-- Opening Marker --

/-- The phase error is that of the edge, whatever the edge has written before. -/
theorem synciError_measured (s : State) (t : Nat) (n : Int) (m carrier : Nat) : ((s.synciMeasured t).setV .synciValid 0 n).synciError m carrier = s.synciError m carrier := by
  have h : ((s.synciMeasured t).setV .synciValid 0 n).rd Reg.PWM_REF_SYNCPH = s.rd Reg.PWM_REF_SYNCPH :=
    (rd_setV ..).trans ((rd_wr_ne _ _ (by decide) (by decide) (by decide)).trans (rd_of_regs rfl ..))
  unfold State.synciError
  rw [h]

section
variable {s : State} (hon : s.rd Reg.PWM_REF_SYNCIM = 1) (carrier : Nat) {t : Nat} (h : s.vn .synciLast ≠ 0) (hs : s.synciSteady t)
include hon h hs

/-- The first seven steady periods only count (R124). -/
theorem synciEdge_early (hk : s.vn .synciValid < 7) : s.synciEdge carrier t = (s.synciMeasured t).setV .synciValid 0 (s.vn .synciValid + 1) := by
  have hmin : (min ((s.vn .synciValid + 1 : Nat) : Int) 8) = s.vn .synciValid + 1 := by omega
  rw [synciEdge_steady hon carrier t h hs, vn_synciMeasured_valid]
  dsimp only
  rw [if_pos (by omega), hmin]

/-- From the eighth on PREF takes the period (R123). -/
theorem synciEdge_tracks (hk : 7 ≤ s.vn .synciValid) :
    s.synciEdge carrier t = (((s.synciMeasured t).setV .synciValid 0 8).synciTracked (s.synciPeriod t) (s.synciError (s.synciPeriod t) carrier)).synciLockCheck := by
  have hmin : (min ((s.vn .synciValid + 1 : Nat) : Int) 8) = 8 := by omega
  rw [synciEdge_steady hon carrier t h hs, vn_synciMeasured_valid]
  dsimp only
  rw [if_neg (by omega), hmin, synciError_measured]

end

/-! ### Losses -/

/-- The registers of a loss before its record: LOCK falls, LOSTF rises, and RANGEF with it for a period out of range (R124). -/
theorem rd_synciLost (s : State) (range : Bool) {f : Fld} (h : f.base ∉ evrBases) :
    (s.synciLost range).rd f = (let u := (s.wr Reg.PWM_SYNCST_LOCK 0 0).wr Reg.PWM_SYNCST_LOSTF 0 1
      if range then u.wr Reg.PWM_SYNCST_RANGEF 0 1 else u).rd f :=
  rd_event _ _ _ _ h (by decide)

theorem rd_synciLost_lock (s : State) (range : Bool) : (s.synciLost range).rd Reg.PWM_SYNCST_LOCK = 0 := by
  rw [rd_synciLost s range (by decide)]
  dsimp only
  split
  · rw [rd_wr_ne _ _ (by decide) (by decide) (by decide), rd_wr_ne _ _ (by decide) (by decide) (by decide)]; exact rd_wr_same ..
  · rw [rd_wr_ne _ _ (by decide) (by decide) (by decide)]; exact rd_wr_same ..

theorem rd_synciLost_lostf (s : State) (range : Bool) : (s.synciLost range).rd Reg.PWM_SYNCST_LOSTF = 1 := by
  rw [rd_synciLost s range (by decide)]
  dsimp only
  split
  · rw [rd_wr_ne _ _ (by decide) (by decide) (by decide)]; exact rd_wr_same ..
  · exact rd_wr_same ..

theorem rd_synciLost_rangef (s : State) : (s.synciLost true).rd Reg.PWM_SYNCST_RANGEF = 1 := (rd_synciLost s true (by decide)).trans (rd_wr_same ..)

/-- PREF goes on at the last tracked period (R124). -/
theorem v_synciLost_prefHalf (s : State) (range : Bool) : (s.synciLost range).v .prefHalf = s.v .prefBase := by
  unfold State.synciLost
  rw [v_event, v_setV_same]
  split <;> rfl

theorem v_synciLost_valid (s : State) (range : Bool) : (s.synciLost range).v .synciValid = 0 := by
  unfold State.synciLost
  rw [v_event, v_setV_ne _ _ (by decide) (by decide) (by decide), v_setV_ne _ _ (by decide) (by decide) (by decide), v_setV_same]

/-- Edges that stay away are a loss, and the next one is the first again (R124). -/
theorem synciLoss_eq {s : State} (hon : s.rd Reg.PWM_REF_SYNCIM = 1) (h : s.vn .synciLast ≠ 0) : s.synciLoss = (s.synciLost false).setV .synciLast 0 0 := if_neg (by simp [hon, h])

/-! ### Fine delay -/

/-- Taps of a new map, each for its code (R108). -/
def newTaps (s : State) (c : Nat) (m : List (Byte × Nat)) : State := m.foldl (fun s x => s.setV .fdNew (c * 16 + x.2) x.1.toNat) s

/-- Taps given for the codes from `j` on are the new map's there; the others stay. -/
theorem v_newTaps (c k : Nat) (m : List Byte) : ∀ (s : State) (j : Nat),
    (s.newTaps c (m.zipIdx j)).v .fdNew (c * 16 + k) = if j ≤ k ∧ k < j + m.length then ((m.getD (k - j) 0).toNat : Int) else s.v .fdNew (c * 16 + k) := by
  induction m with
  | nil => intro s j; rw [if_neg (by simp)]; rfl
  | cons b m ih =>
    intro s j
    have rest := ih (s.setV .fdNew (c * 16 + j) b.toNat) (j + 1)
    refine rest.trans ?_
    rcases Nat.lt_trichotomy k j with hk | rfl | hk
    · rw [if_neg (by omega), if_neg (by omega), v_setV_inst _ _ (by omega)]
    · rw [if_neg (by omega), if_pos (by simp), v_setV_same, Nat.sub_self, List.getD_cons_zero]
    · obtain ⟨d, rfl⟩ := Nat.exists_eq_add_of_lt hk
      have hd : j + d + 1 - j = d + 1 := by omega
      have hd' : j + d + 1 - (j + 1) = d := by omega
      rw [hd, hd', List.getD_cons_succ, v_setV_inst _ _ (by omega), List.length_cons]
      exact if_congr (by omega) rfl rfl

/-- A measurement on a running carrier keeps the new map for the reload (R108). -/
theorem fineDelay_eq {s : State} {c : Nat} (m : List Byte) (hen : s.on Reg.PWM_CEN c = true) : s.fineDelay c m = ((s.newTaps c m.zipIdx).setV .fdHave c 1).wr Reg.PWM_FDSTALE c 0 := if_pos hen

-- Closing Marker --
-- Opening Marker --

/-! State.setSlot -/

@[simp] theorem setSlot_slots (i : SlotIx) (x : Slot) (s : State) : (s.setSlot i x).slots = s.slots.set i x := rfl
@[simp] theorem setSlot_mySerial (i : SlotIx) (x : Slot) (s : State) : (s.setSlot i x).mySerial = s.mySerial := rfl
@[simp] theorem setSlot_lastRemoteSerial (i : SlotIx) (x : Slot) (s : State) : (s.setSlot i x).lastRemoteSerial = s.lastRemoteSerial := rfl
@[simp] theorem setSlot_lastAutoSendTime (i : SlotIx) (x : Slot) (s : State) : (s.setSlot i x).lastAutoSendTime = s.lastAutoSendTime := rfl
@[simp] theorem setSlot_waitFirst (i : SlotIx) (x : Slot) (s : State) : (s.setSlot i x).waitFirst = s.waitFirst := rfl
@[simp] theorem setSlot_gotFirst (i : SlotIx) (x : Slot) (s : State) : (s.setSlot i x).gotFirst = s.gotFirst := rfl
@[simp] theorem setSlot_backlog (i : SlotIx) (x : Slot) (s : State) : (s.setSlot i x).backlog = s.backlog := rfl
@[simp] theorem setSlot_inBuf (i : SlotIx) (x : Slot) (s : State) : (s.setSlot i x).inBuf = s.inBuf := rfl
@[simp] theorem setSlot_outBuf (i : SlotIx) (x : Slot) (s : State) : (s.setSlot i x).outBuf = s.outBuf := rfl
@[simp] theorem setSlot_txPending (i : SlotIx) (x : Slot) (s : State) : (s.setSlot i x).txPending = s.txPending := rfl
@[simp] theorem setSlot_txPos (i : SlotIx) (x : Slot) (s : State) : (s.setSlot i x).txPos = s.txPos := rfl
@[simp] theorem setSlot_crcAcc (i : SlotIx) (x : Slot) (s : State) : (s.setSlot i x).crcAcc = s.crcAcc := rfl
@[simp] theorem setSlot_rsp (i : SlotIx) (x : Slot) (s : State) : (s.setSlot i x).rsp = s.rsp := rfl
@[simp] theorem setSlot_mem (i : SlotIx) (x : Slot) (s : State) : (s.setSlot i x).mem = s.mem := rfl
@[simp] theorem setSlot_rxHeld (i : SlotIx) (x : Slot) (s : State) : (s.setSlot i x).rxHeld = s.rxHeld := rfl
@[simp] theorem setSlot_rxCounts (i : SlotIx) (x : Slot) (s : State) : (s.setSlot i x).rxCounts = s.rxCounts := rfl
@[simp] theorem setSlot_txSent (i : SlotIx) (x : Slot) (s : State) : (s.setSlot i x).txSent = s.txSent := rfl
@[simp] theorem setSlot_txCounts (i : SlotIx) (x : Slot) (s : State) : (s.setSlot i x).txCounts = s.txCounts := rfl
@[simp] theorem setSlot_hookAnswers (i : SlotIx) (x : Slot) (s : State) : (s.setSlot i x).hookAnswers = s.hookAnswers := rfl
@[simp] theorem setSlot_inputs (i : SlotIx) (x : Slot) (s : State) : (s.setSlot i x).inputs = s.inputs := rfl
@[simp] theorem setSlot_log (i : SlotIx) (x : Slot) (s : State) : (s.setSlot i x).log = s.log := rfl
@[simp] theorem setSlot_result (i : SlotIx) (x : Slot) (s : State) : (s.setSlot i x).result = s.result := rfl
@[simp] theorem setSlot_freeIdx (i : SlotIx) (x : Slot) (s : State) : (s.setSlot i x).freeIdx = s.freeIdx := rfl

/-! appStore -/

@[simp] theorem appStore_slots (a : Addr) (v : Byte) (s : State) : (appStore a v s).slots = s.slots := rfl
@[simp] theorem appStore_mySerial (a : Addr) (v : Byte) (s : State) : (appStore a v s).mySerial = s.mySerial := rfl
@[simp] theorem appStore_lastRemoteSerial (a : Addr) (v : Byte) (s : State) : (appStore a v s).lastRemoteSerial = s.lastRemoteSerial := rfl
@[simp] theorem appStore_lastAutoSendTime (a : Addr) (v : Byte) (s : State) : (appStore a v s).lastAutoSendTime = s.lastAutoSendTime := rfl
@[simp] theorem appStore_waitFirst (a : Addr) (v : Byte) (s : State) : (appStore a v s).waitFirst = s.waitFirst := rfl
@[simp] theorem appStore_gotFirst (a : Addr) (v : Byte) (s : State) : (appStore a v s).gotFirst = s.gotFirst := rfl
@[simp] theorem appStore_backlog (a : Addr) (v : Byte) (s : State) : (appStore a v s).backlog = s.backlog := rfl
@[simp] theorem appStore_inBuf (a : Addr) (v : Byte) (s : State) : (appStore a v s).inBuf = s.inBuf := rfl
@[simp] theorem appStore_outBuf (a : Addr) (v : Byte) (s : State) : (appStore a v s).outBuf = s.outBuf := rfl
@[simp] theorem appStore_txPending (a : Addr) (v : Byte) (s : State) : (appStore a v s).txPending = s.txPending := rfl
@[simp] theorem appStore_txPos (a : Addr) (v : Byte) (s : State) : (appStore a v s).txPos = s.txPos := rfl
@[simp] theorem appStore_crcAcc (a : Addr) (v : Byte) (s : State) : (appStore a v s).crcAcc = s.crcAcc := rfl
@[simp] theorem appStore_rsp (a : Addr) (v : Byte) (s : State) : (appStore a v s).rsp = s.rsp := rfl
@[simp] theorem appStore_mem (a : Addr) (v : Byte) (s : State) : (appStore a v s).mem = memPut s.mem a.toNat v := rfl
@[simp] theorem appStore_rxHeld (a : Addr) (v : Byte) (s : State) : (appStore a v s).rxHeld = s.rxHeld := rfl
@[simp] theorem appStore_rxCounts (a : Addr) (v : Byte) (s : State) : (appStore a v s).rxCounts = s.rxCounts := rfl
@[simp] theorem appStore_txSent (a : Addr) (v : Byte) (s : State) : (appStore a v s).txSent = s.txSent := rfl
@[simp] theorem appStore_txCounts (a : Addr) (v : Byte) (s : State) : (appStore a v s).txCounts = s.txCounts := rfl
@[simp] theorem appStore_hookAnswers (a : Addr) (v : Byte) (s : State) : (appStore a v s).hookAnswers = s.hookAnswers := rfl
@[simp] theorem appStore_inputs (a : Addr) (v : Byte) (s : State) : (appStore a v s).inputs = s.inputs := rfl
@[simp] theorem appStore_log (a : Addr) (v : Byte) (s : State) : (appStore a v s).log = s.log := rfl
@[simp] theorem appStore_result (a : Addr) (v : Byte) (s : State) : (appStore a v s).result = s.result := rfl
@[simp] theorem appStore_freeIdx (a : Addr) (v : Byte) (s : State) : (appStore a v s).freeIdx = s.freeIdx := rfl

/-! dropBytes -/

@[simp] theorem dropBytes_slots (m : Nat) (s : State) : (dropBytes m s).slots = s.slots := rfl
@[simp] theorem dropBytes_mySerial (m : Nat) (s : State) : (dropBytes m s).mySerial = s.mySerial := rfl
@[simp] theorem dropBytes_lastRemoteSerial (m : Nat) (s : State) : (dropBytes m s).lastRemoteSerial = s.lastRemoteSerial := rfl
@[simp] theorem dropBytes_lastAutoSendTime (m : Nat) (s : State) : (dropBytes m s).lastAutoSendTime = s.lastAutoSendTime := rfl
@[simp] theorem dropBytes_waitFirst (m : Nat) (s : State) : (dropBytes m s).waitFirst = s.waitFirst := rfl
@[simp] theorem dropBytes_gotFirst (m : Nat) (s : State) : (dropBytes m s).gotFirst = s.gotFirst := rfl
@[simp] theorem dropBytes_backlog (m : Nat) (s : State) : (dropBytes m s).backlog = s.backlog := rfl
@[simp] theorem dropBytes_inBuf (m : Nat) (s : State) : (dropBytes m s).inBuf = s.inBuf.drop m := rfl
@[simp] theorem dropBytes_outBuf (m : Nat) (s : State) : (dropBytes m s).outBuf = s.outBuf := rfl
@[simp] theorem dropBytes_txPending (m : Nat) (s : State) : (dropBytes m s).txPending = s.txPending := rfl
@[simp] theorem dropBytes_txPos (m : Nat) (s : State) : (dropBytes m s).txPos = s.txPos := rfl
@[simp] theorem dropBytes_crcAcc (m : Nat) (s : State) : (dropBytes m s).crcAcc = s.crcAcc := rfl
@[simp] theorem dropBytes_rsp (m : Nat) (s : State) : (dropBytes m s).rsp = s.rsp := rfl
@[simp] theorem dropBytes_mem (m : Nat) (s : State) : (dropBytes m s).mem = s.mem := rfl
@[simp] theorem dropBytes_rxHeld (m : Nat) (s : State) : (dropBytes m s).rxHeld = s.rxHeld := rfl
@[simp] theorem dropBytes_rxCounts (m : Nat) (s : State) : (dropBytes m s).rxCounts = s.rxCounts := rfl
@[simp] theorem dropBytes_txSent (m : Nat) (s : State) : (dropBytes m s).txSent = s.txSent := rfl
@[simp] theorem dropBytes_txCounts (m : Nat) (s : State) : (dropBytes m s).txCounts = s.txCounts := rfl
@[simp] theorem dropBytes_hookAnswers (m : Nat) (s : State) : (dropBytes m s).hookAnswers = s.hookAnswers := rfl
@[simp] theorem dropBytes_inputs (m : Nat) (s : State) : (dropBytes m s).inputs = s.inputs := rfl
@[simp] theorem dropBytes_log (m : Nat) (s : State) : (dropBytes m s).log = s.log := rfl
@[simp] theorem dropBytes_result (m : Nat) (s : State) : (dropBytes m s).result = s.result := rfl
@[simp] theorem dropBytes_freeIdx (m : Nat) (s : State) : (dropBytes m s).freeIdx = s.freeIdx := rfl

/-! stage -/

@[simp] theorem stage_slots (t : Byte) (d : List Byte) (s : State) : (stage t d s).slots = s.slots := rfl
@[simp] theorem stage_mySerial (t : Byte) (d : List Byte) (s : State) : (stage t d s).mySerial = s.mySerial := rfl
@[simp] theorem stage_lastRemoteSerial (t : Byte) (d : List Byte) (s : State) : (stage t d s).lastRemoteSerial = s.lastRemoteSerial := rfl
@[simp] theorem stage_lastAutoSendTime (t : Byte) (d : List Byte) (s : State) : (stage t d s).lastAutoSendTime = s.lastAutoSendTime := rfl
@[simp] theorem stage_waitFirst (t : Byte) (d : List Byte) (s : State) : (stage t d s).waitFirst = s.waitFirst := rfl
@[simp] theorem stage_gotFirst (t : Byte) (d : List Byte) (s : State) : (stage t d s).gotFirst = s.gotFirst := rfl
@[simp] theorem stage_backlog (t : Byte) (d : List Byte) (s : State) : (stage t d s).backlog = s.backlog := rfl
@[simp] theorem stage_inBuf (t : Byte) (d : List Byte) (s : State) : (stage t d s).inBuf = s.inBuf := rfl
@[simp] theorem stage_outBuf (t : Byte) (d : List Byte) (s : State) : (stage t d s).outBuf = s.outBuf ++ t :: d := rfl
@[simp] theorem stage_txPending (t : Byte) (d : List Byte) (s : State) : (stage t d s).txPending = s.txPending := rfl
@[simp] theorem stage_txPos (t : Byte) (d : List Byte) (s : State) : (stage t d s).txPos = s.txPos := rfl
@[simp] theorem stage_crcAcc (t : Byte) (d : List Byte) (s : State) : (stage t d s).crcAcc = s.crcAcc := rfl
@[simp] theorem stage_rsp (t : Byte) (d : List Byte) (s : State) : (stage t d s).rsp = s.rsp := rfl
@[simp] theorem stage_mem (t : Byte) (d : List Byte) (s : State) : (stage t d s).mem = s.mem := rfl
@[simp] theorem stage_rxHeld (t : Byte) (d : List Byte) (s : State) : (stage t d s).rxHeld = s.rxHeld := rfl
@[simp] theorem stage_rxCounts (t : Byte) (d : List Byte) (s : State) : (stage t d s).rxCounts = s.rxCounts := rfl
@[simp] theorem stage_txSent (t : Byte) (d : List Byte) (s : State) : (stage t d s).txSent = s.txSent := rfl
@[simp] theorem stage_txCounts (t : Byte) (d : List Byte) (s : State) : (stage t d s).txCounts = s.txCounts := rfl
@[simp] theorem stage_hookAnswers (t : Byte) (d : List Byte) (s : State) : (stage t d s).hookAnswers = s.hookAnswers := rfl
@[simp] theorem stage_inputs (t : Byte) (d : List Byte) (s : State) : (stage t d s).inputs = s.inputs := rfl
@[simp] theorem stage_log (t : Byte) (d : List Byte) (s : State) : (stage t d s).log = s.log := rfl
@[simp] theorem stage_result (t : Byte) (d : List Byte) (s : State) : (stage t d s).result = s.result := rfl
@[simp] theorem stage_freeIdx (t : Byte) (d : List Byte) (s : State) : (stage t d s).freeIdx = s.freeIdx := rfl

-- Closing Marker --

◆ Assignment
Only one stretch of the data above is needed. Restate it word for word, from the line containing "theorem v_synciLost_prefHalf (s" through the line containing "again (R124). -/", both ends included.

◆ Solution to this problem
theorem v_synciLost_prefHalf (s : State) (range : Bool) : (s.synciLost range).v .prefHalf = s.v .prefBase := by
  unfold State.synciLost
  rw [v_event, v_setV_same]
  split <;> rfl

theorem v_synciLost_valid (s : State) (range : Bool) : (s.synciLost range).v .synciValid = 0 := by
  unfold State.synciLost
  rw [v_event, v_setV_ne _ _ (by decide) (by decide) (by decide), v_setV_ne _ _ (by decide) (by decide) (by decide), v_setV_same]

/-- Edges that stay away are a loss, and the next one is the first again (R124). -/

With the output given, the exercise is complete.